I can’t remember when I was first paired up with Amber at CodeBar. It must have been sometime last year. I do remember that she had lots of great questions—at some point I found myself explaining how hexadecimal colours work.

I was impressed with Amber’s eagerness to learn. I also liked that she was making her own website. I told her about Homebrew Website Club and she started coming along to that (along with other CodeBar people like Cassie and Alice).

I’ve mentioned to multiple CodeBar students that there’s pretty much an open-door policy at Clearleft when it comes to shadowing: feel free to come along and sit with a front-end developer while they’re working on client projects. A few people have taken up the offer and enjoyed observing myself or Charlotte at work. Amber was one of those people. Again, I was very impressed with her drive. She’s got a full-time job (with sometimes-crazy hours) but she’s so determined to get into the world of web design and development that she’s willing to spend her free time visiting Clearleft to soak up the atmosphere of a design studio.

We’ve decided to turn this into something more structured. Amber and I will get together for a couple of hours once a week. She’s given me a list of some of the areas she wants to explore, and I think it’s a fine-looking list:

  • I want to gather base, structural knowledge about the web and all related aspects. Things seem to float around in a big cloud at the moment.
  • I want to adhere to best practices.
  • I want to learn more about what direction I want to go in, find a niche.
  • I’d love to opportunity to chat with the brilliant people who work at Clearleft and gain a broad range of knowledge from them.

My plan right now is to take a two-track approach: one track about the theory, and another track about the practicalities. The practicalities will be HTML, CSS, JavaScript, and related technologies. The theory will be about understanding the history of the web and its strengths and weaknesses as a medium. And I want to make sure there’s plenty of UX, research, information architecture and content strategy covered too.
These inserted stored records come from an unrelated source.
-- ==== Sys2Proof/Machine/Timebase.lean ====
section
/-! DEFINITION. One millisecond of the part's timebase (R4, log 9): every running timer has one millisecond less to go, and
the second phase of the clock advances. What comes about at the end of a timer is a command of its own. -/

namespace Sys2Proof.Machine

/-- A timer that may run, one millisecond on. -/
def timerTick (t : Option Nat) : Option Nat := t.map fun n => n - 1

/-- The second phase one millisecond on, kept below the next second until that second completes (R4). -/
def clockPhaseTick (c : ClockSetting) : ClockSetting := { c with phase := if c.phase < 999 then c.phase + 1 else c.phase }

/-- The timer of the slot one millisecond on (R78, R85). -/
def slotTick : Slot → Slot
  | .idle => .idle
  | .quoted q left => .quoted q (left - 1)
  | .printing x left => .printing x (left - 1)

/-- The waits of a transaction one millisecond on (R134, R135). -/
def phaseTick : LinePhase → LinePhase
  | .drawing n => .drawing (n - 1)
  | .probing n => .probing (n - 1)
  | .interval n => .interval (n - 1)
  | .retry n => .retry (n - 1)
  | p => p

/-- The rail settle one millisecond on (R143). -/
def railTick : Rail → Rail
  | .settling n => .settling (n - 1)
  | r => r

/-- The probe timer of a panel one millisecond on, where it counts (R138, R139, R141). -/
def panelTick (rail : Rail) (p : PanelRecord) : PanelRecord :=
  if probeTimerCounts p.link rail then { p with probeTimer := timerTick p.probeTimer } else p

/-- The settle timer of a raise one millisecond on (R157). -/
def transitionTick : Transition → Transition
  | .raising d n => .raising d (n - 1)
  | t => t

/-- The demand timer one millisecond on (R164). -/
def demandTick : DemandTimer → DemandTimer
  | .running n => .running (n - 1)
  | t => t

/-- The return timer one millisecond on (R174). -/
def returnTick : ReturnTimer → ReturnTimer
  | .running n => .running (n - 1)
  | t => t

/-- One millisecond on in a powered part. -/
def advance (s : State) : State :=
  { s with
    clock := s.clock.map clockPhaseTick
    slc.slot := slotTick s.slc.slot
    bdc.accrual := timerTick s.bdc.accrual
    bdc.rotation := timerTick s.bdc.rotation
    plc.panels := s.plc.panels.map (panelTick s.plc.rail)
    plc.line := s.plc.line.map fun t => { t with phase := phaseTick t.phase }
    plc.rail := railTick s.plc.rail
    plc.idle := timerTick s.plc.idle
    enm.staleTimer := timerTick s.enm.staleTimer
    enm.transition := transitionTick s.enm.transition
    awu.timer := demandTick s.awu.timer
    awu.returnTimer := returnTick s.awu.returnTimer }

/-- A millisecond passes; an unpowered or held part has no timers (R176). -/
def millisecond (s : State) : State := if s.power = .on then advance s else s

end Sys2Proof.Machine
end

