-- ==== Sys2Proof/Machine/Step.lean ====
section
/-! DEFINITION. One step: the command at the front of the queue, or with none waiting a millisecond of the timebase
(log 9). -/

namespace Sys2Proof.Machine

/-- The command at the front of the queue is taken; on an empty queue one millisecond passes (log 9). -/
def step (s : State) : Host.Outcome State Fault Refusal :=
  match s.pending with
  | [] => .next (millisecond s)
  | c :: rest => exec c { s with pending := rest }

/-- The command that a word spells, put at the front of the queue; the table gives no bits, so no word spells one. -/
def State.withFetchWord (s : State) (nbits w : Nat) : State :=
  match decodeTableWord nbits w with
  | some c => { s with pending := c :: s.pending }
  | none => s

end Sys2Proof.Machine
end

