-- ==== Sys2Proof/Certificates/Slice0/Obligations.lean ====
section
/-! DEFINITION. The statements for the provers. `atOwner s` and `atSales s` are the states in which a request reaches its
owner; `Does` and `Happens` say that a command answers next, with which state, what it leaves alone, and that no reaction
stands after it; `BringsAbout` says of a reaction that stands that every such command brings it about. A request row is the
whole taking of a valid frame with tag 0 (log 1); the reactions that follow a rule come in the order of log 6; seconds left are rounded as `Config.roundsUp` has it (log 10). -/

section
open Sys2Proof Sys2Proof.Machine

/-! ### The step -/

/-- A step takes the command at the front of the queue, on the state with the queue's rest. On an empty queue the step is
one millisecond of every running timer of a powered part, and nothing of a part held or without supply: the model's choice
(log 9). Every command answers next, from every state. -/
def Obligations.StepTakesTheFront : Prop :=
  (∀ (c : Instr) (rest : List Instr) (s : State),
     s.pending = c :: rest → step s = exec c { s with pending := rest }) ∧
  (∀ s : State, s.pending = [] → s.power ≠ .on → step s = .next s) ∧
  (∀ s : State, s.pending = [] → s.power = .on →
     let down : Option Nat → Option Nat := fun t => t.map fun n => n - 1
     step s = .next
       { s with
         clock := s.clock.map fun c => { c with phase := if c.phase < 999 then c.phase + 1 else c.phase }
         slc.slot := match s.slc.slot with
           | .idle => .idle
           | .quoted q n => .quoted q (n - 1)
           | .printing x n => .printing x (n - 1)
         bdc.accrual := down s.bdc.accrual
         bdc.rotation := down s.bdc.rotation
         plc.panels := s.plc.panels.map fun p =>
           if p.link = .offline ∧ s.plc.rail ≠ .on then p else { p with probeTimer := down p.probeTimer }
         plc.line := s.plc.line.map fun t => { t with phase := match t.phase with
           | .drawing n => .drawing (n - 1)
           | .probing n => .probing (n - 1)
           | .interval n => .interval (n - 1)
           | .retry n => .retry (n - 1)
           | x => x }
         plc.rail := match s.plc.rail with
           | .settling n => .settling (n - 1)
           | r => r
         plc.idle := down s.plc.idle
         enm.staleTimer := down s.enm.staleTimer
         enm.transition := match s.enm.transition with
           | .raising d n => .raising d (n - 1)
           | t => t
         awu.timer := match s.awu.timer with
           | .running n => .running (n - 1)
           | t => t
         awu.returnTimer := match s.awu.returnTimer with
           | .running n => .running (n - 1)
           | t => t }) ∧
  ∀ (c : Instr) (s : State), ∃ t, exec c s = .next t
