/-- An episode returns once the freed line has been offered (log 21). -/
theorem react_return (h : LineOffered s) (hb : briefReturns s = true) : react s = some (endBrief s) := by
  unfold react
  rw [if_neg (not_not.mpr h.toTold.urgent_eq), if_neg (not_not.mpr h.toTold.cold), h.probeReady, h.firstServable]
  exact if_pos hb

end

/-- Settles O52: activity by the state whose target it computes, the wake requests by their fields, and the episodes by the
conditions under which they start and return. -/
theorem activityDemandAndBriefEpisodes : Obligations.ActivityDemandAndBriefEpisodes := by
  refine ⟨fun s hl => ?requests, fun s hp => ⟨fun n hn => ?_, fun hn => ?_⟩, fun s hp => ?episodes⟩
  case requests =>
    intro w v u level
    have heffective : w.enm.effective = s.enm.effective := atOwner_enm_effective s
    have htable : w.enm.table = s.enm.table := atOwner_enm_table s
    have hconfig : w.awu.config = s.awu.config := atOwner_awu_config s
    have hlock : w.awu.lock = s.awu.lock := atOwner_awu_lock s
    have hfiltered : w.awu.filtered = s.awu.filtered := atOwner_awu_filtered s
    have hraised : demandRaised w = v := by rw [demandRaised, heffective, htable]
    have hactivity : activity w = u := by
      rw [activity_base, activityBase, hraised]
      exact apply_ite retarget _ _ _
    have hreport : wakeReport w = ⟨w.awu.woke, w.awu.wokeFlags,
        ⟨level .call, level .presence, level .card, level .door, level .aux⟩, w.awu.lock.map (·.active), w.awu.demand,
        timerReport w.awu.timer, w.awu.brief, returnSeconds w.awu.returnTimer⟩ := by
      simp only [wakeReport, reportedLevel, hfiltered, level]
    obtain ⟨hdemand, hbrief, hwoke⟩ := activity_leaves w
    rw [hactivity] at hdemand hbrief hwoke
    refine ⟨?activity, hdemand.trans heffective, hbrief, hwoke, fun hslot => ?_, ?status, fun f => wakeInRange_iff f,
      fun f hf => does_of_rule hl rfl rfl rfl (wakeConfigRule_refuses hf), fun f hf => ?config⟩
    case activity =>
      have hrule := activityRule_eq w
      rw [hactivity, heffective] at hrule
      exact does_of_rule hl rfl rfl rfl hrule
    case status =>
      have hrule : wakeStatusRule w = _ := congrArg (fun r => ({ w with
        awu.woke := none, awu.wokeFlags := ⟨false, false, false, false, false⟩ }, done (.wakeStatus r))) hreport
      exact does_of_rule hl rfl rfl rfl hrule
    case config =>
      intro input new
      have hnew : storedWake f w.awu.config = new := by rw [hconfig]; rfl
      have hrule := wakeConfigRule_stores (w := w) hf
      rw [hnew, hconfig, hlock] at hrule
      exact does_of_rule hl rfl rfl rfl hrule
    · have htimer := activity_timer hslot
      rwa [hactivity, hraised] at htimer
  case episodes =>
    refine ⟨fun hpresent hurgent hbattery hbrief => ?_, fun h => ?_,
      fun n hn => happens_of_rule hp rfl (returnExpiry_running hn), fun hn => happens_of_rule hp rfl (returnExpiry_none hn),
      ?reported, fun hbrief hexpired hnone hline => ?_, fun h => ?_⟩
    case reported =>
      intro started starts
      have hstarts : briefStarts { s with awu.urgent := true } = true ↔ starts := by
        rw [briefStarts_iff]
        exact and_congr_right fun _ => and_iff_right rfl
      refine ⟨fun hany hurgent => ?_, fun hnone hurgent => ?_⟩
      · have hwaiting := (urgentWaiting_iff s).mpr hany
        have hreact := react_reportUrgent (s := s) (by rw [hwaiting, hurgent]; decide)
        rw [reportUrgent_waiting hwaiting, judgeBriefStart_eq] at hreact
        refine ⟨fun hs => ?_, fun hs => ?_⟩
        · rw [if_pos (hstarts.mpr hs)] at hreact
          exact bringsAbout_of_react hreact
        · rw [if_neg fun h => hs (hstarts.mp h)] at hreact
          exact bringsAbout_of_react hreact
      · have hwaiting := urgentWaiting_none hnone
        have hreact := react_reportUrgent (s := s) (by rw [hwaiting, hurgent]; decide)
        rw [reportUrgent_none hwaiting] at hreact
        exact bringsAbout_of_react hreact
    · exact happens_of_rule hp rfl (if_pos ((briefStarts_iff s).mpr ⟨hpresent, hurgent, hbattery, hbrief⟩))
    · have hnot : ¬briefStarts s = true := fun hs => by
        obtain ⟨hpresent, hurgent, hbattery, hbrief⟩ := (briefStarts_iff s).mp hs
        rcases h with h | h | h | h
        · exact h hpresent
        · rw [h] at hurgent; cases hurgent
        · exact hbattery h
        · rw [h] at hbrief; cases hbrief
      exact happens_of_rule (f := judgeBriefStart) hp rfl (if_neg hnot)
    · have hreturns := (briefReturns_iff s).mpr ⟨hbrief, hexpired, hnone, hline⟩
      exact ⟨happens_of_rule hp rfl (returnFirst_returns hreturns),
        fun hoffered => bringsAbout_of_react (react_return hoffered hreturns)⟩
    · have hnot : ¬briefReturns s = true := fun hr => by
        obtain ⟨hbrief, hexpired, hnone, hline⟩ := (briefReturns_iff s).mp hr
        rcases h with h | h | ⟨e, he, hu⟩ | h
        · rw [h] at hbrief; cases hbrief
        · exact h hexpired
        · rw [hnone e he] at hu; cases hu
        · rw [hline] at h; cases h
      exact happens_of_rule (f := returnFirst) hp rfl (if_neg hnot)
  · exact happens_of_rule hp rfl (demandExpiry_running hn)
  · exact happens_of_rule hp rfl (demandExpiry_none hn)

end Sys2Proof.Machine
end

section
/-! SUPPORT. PANEL-RESET (R140), the silences of a panel (R131, R137, R138), and the timers of the line, the rail and the probes
(R134, R135, R143); and PanelResetMakesUnknown, SilencesTakeAPanelOffline and LineRailAndProbeTimersExpire. -/

namespace Sys2Proof.Machine

/-! ### PANEL-RESET (R140) -/

theorem inFlightTo_iff (a : Addr) (s : State) : inFlightTo a s = true ↔ ∃ t, s.plc.line = some t ∧ t.panel = a := by
  simp [inFlightTo, Option.any_eq_true]

section
variable {n : Nat} {a : Addr} {w : State}

theorem panelResetRule_range (h : panelOf n = none) : panelResetRule n w = (w, refuse .range .field) := by
  unfold panelResetRule
  rw [h]

theorem panelResetRule_absent (ha : panelOf n = some a) (h : (panelAt w a).link = .absent) :
    panelResetRule n w = (w, refuse .unknown .panel) := by
  unfold panelResetRule
  rw [ha]
  exact if_pos h

theorem panelResetRule_busy (ha : panelOf n = some a) (h : (panelAt w a).link ≠ .absent)
    (hline : ∃ t, w.plc.line = some t ∧ t.panel = a) : panelResetRule n w = (w, refuse .busy .none) := by
  unfold panelResetRule
  rw [ha]
  dsimp only
  rw [if_neg h, if_pos ((inFlightTo_iff a w).mpr hline)]

theorem panelResetRule_resets (ha : panelOf n = some a) (h : (panelAt w a).link ≠ .absent)
    (hline : ∀ t, w.plc.line = some t → t.panel ≠ a) : panelResetRule n w =
      (setPanel a (unknownPanel (panelAt w a).temperature) w, done (.link (panelAt w a).link)) := by
  have hfree : ¬inFlightTo a w = true := fun hb => by
    obtain ⟨t, ht, hp⟩ := (inFlightTo_iff a w).mp hb
    exact hline t ht hp
  unfold panelResetRule
  rw [ha]
  dsimp only
  rw [if_neg h, if_neg hfree]

end

/-- Settles O44: the rule's checks one after another, and the record that it leaves. -/
theorem panelResetMakesUnknown : Obligations.PanelResetMakesUnknown := by
  intro n s hl w
  exact ⟨fun h => does_of_rule hl rfl rfl rfl (panelResetRule_range h), fun a ha =>
    ⟨fun h => does_of_rule hl rfl rfl rfl (panelResetRule_absent ha h),
      fun h hline => does_of_rule hl rfl rfl rfl (panelResetRule_busy ha h hline),
      fun h hline => does_of_rule hl rfl rfl rfl (panelResetRule_resets ha h hline)⟩⟩

/-! ### Silences (R131, R137, R138) -/

/-- The record of a panel that has not answered: the count rises, to 3 at most (R131). -/
def silenced (p : PanelRecord) : PanelRecord := { p with silences := min 3 (p.silences + 1) }

section
variable {s : State} {t : Transaction}

theorem replyWait_awaiting (h : s.plc.line = some t) (hw : t.phase.awaits = true) : replyWait s = takeSilence t s := by
  unfold replyWait
  rw [h]
  exact if_pos hw

/-- A reply that is no answer to the frame is its silence. -/
theorem panelReplied_silent {source : Addr} {ok : Bool} {answer : PanelAnswer} (h : s.plc.line = some t)
    (hw : t.phase.awaits = true) (hno : source ≠ t.panel ∨ ok = false ∨ t.phase.allows answer = false) :
    panelReplied source ok answer s = replyWait s := by
  have hnot : ¬(source = t.panel ∧ ok = true ∧ t.phase.allows answer = true) := by
    rintro ⟨hsource, hok, hallows⟩
    rcases hno with hno | hno | hno
    · exact hno hsource
    · rw [hok] at hno; cases hno
    · rw [hallows] at hno; cases hno
  rw [replyWait_awaiting h hw]
  unfold panelReplied
  rw [h]
  dsimp only
  rw [if_neg (by simp [hw]), if_neg hnot]

theorem takeSilence_discarded (hd : t.discarded = true) : takeSilence t s = { s with plc := freedLine s.plc } :=
  (if_pos hd).trans (endTransaction_eq s)

/-- Whatever replies, a discarded transaction ends with it (R137). -/
theorem panelReplied_discarded (source : Addr) (ok : Bool) (answer : PanelAnswer) (h : s.plc.line = some t)
    (hw : t.phase.awaits = true) (hd : t.discarded = true) :
    panelReplied source ok answer s = { s with plc := freedLine s.plc } := by
  by_cases hanswer : source = t.panel ∧ ok = true ∧ t.phase.allows answer = true
  · unfold panelReplied
    rw [h]
    dsimp only
    rw [if_neg (by simp [hw]), if_pos hanswer, takeAnswer, if_pos hd, endTransaction_eq]
  · have hno : source ≠ t.panel ∨ ok = false ∨ t.phase.allows answer = false := by
      simpa only [not_and_or, Bool.not_eq_true] using hanswer
    rw [panelReplied_silent h hw hno, replyWait_awaiting h hw, takeSilence_discarded hd]

/-- The third silence: the panel is OFFLINE at once (R138). -/
theorem takeSilence_third (hd : t.discarded = false) (hthird : 2 ≤ (panelAt s t.panel).silences)
    (hlink : (panelAt s t.panel).link ≠ .offline) : takeSilence t s =
      { endedWith t.panel { panelAt s t.panel with
          silences := 3, link := .offline, page := none, probeDue := false, probeTimer := some 60000 } s with
        hlk.notices := raisedAt 7 s.hlk.notices } := by
  have hcount : min 3 ((panelAt s t.panel).silences + 1) = 3 := by omega
  unfold takeSilence
  rw [if_neg (by simp [hd])]
  dsimp only
  rw [if_pos ⟨hthird, hlink⟩, hcount, goOffline, panelAt_setPanel, if_pos rfl, setPanel_setPanel, endTransaction_eq]
  rfl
Seeing as we’ll only have a couple of hours every week, this won’t be quite like the masterclass I just finished up in Porto. Instead I imagine I’ll be laying some groundwork and then pointing to topics to research. I guess it’s a kind of homework. For example, after we talked today, I set Amber this little bit of research for the next time we meet: “What is the difference between the internet and the World Wide Web?”

I’m excited to see where this will lead. I find Amber’s drive and enthusiasm very inspiring. I also feel a certain weight of responsibility—I don’t want to enter into this lightly.

I’m not really sure what to call this though. Is it mentorship? Or is it coaching? Or training? All of the above?

Whatever it is, I’m looking forward to documenting the journey. Amber will be writing about it too. She is already demonstrating a way with words.